__EXERCISE__
Among the lines below, keep only those from the one containing "its first bit" through the one containing "copies : List Nat := []", and reproduce them exactly.

__DATA TO USE__
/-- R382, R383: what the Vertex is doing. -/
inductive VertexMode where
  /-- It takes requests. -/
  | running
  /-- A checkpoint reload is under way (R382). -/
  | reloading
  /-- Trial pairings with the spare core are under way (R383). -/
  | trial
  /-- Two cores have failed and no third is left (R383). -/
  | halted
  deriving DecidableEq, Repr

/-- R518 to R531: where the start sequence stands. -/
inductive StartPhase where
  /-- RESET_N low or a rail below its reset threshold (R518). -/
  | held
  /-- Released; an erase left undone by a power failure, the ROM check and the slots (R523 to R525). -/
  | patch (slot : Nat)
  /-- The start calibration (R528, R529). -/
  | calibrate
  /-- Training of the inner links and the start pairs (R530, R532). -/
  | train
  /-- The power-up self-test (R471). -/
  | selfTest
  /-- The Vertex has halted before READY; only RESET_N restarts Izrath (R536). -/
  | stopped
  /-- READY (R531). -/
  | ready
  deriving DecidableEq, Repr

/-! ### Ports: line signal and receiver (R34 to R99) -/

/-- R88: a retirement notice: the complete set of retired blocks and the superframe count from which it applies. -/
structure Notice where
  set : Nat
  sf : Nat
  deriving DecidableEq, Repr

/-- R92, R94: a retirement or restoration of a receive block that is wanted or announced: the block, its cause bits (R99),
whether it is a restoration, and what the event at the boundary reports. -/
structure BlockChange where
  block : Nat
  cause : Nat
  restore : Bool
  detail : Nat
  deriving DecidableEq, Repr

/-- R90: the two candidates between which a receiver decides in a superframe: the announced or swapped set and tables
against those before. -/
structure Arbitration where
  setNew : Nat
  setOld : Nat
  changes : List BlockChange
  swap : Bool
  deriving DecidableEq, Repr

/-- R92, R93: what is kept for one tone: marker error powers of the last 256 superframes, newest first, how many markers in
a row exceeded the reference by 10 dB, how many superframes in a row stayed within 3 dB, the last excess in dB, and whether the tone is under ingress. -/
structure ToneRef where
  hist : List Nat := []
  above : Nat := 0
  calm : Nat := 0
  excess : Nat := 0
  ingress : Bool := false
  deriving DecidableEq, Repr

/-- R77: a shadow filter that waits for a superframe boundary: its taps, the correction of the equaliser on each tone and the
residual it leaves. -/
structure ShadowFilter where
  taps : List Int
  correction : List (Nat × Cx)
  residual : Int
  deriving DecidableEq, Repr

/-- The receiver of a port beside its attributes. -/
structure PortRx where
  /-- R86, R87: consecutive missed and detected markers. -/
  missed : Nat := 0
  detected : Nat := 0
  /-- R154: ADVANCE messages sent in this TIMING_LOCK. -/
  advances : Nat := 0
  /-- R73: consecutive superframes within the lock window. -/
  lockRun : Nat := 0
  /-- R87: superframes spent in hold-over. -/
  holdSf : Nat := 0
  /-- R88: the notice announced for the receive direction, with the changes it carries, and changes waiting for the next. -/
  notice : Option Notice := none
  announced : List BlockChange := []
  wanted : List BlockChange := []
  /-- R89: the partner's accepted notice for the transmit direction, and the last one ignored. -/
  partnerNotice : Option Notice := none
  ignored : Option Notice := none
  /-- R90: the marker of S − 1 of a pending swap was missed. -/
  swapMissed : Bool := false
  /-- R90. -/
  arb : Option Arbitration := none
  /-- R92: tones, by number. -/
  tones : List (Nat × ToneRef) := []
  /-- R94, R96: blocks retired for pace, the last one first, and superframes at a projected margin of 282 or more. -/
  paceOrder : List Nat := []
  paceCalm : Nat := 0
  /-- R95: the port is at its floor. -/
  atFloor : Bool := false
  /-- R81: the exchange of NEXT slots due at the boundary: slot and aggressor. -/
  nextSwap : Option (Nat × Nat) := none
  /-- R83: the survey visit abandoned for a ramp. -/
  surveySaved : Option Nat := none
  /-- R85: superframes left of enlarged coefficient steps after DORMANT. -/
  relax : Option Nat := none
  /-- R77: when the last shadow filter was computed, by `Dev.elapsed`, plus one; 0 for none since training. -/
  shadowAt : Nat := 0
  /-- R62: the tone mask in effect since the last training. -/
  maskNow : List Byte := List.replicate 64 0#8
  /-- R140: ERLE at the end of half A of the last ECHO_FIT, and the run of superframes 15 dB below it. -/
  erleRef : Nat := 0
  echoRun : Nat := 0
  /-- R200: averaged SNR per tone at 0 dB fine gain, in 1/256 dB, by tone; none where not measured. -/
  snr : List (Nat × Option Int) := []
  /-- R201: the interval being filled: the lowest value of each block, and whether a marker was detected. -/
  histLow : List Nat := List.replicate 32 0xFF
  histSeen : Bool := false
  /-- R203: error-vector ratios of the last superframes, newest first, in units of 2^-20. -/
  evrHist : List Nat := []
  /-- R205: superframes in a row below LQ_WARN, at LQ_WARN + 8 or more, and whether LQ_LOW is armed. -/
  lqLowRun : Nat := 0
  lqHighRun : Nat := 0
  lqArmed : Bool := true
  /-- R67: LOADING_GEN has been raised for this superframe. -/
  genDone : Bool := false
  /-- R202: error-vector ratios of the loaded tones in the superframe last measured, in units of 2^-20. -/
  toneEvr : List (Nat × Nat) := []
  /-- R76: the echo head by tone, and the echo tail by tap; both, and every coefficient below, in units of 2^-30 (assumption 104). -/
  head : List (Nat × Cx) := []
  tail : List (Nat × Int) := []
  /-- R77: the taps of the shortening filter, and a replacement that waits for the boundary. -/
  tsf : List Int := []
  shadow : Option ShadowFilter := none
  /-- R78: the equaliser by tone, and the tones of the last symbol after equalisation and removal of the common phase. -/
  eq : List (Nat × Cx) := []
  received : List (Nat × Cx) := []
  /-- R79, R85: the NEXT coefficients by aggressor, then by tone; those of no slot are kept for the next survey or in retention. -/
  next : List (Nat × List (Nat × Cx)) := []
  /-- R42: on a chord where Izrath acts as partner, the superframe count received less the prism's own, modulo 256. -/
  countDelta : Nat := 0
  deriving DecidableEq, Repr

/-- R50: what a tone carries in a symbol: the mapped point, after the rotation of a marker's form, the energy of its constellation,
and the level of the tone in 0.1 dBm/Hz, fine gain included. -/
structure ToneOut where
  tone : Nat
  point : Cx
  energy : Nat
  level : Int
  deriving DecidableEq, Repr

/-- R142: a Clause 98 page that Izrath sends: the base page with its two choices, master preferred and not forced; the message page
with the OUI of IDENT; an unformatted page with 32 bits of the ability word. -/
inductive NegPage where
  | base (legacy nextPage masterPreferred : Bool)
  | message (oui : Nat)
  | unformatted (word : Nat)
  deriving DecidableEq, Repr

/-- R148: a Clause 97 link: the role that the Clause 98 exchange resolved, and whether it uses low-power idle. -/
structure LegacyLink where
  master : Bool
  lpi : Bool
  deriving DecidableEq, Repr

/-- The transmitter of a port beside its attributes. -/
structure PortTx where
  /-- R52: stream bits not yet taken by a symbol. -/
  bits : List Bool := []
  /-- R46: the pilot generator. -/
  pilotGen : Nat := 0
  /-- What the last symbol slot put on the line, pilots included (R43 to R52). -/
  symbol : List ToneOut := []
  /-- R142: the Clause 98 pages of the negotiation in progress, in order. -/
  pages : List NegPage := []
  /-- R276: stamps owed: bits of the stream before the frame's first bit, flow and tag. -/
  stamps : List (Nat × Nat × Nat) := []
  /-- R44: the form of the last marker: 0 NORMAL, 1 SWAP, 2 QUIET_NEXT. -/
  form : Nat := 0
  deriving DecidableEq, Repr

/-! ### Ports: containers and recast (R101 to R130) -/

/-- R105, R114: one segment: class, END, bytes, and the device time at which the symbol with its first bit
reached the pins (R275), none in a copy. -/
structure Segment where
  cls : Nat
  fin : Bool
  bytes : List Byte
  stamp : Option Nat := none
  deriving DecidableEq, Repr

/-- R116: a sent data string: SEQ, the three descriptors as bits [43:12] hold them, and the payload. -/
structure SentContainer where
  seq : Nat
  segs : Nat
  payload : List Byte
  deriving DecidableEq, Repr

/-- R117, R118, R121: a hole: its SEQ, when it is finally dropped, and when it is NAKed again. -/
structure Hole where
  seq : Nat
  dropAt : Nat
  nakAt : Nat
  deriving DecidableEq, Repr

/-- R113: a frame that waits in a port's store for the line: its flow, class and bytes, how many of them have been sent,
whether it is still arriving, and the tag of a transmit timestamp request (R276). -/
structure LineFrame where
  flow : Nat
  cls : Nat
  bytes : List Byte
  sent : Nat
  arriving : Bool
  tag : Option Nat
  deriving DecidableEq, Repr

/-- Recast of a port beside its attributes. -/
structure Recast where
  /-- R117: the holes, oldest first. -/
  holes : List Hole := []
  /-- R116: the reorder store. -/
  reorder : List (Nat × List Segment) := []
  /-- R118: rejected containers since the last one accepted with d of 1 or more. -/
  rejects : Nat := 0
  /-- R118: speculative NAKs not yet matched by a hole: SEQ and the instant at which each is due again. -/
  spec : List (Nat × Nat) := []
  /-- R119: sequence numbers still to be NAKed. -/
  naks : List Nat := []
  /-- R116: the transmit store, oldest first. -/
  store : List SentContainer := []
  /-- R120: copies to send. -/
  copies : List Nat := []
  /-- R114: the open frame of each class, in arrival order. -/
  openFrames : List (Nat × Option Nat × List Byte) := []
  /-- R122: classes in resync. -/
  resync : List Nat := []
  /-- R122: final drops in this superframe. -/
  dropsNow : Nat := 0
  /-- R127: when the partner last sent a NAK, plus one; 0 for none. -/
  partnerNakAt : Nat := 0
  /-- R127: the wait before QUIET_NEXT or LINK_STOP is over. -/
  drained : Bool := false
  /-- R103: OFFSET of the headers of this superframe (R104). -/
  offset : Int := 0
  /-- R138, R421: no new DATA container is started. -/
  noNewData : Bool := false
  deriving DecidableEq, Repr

__RESPONSE TO THE EXERCISE__
/-- R105, R114: one segment: class, END, bytes, and the device time at which the symbol with its first bit
reached the pins (R275), none in a copy. -/
structure Segment where
  cls : Nat
  fin : Bool
  bytes : List Byte
  stamp : Option Nat := none
  deriving DecidableEq, Repr

/-- R116: a sent data string: SEQ, the three descriptors as bits [43:12] hold them, and the payload. -/
structure SentContainer where
  seq : Nat
  segs : Nat
  payload : List Byte
  deriving DecidableEq, Repr

/-- R117, R118, R121: a hole: its SEQ, when it is finally dropped, and when it is NAKed again. -/
structure Hole where
  seq : Nat
  dropAt : Nat
  nakAt : Nat
  deriving DecidableEq, Repr

/-- R113: a frame that waits in a port's store for the line: its flow, class and bytes, how many of them have been sent,
whether it is still arriving, and the tag of a transmit timestamp request (R276). -/
structure LineFrame where
  flow : Nat
  cls : Nat
  bytes : List Byte
  sent : Nat
  arriving : Bool
  tag : Option Nat
  deriving DecidableEq, Repr

/-- Recast of a port beside its attributes. -/
structure Recast where
  /-- R117: the holes, oldest first. -/
  holes : List Hole := []
  /-- R116: the reorder store. -/
  reorder : List (Nat × List Segment) := []
  /-- R118: rejected containers since the last one accepted with d of 1 or more. -/
  rejects : Nat := 0
  /-- R118: speculative NAKs not yet matched by a hole: SEQ and the instant at which each is due again. -/
  spec : List (Nat × Nat) := []
  /-- R119: sequence numbers still to be NAKed. -/
  naks : List Nat := []
  /-- R116: the transmit store, oldest first. -/
  store : List SentContainer := []
  /-- R120: copies to send. -/
  copies : List Nat := []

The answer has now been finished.